:: Data supplied ::
-- ==== Sys2Proof/Machine/AckControl.lean ====
section
/-! DEFINITION. ACK_ON, ACK_OFF, POS_ON, POS_OFF (spec/43_ack_control.md R200-R203). -/
namespace Sys2Proof.Machine

/-- ACK_ON (R200). -/
def execAckOn (s : State) : Host.Outcome State Fault Refusal :=
  .next ((s.emit 0x8#4 0#8).setAckEn true).advance

/-- ACK_OFF (R201). -/
def execAckOff (s : State) : Host.Outcome State Fault Refusal :=
  .next ((s.emit 0x9#4 0#8).setAckEn false).advance

/-- POS_ON (R202). -/
def execPosOn (s : State) : Host.Outcome State Fault Refusal :=
  .next ((s.emit 0xA#4 0#8).setPos true).advance

/-- POS_OFF (R203). -/
def execPosOff (s : State) : Host.Outcome State Fault Refusal :=
  .next ((s.emit 0xB#4 0#8).setPos false).advance

end Sys2Proof.Machine
end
:::
> **Work item**
With the line containing "ACK_ON (R200). -/" as the first and the last line of the data as the final one, copy every line between them exactly, those two included.

> **Exercise output**
/-- ACK_ON (R200). -/
def execAckOn (s : State) : Host.Outcome State Fault Refusal :=
  .next ((s.emit 0x8#4 0#8).setAckEn true).advance

/-- ACK_OFF (R201). -/
def execAckOff (s : State) : Host.Outcome State Fault Refusal :=
  .next ((s.emit 0x9#4 0#8).setAckEn false).advance

/-- POS_ON (R202). -/
def execPosOn (s : State) : Host.Outcome State Fault Refusal :=
  .next ((s.emit 0xA#4 0#8).setPos true).advance

/-- POS_OFF (R203). -/
def execPosOff (s : State) : Host.Outcome State Fault Refusal :=
  .next ((s.emit 0xB#4 0#8).setPos false).advance

end Sys2Proof.Machine
end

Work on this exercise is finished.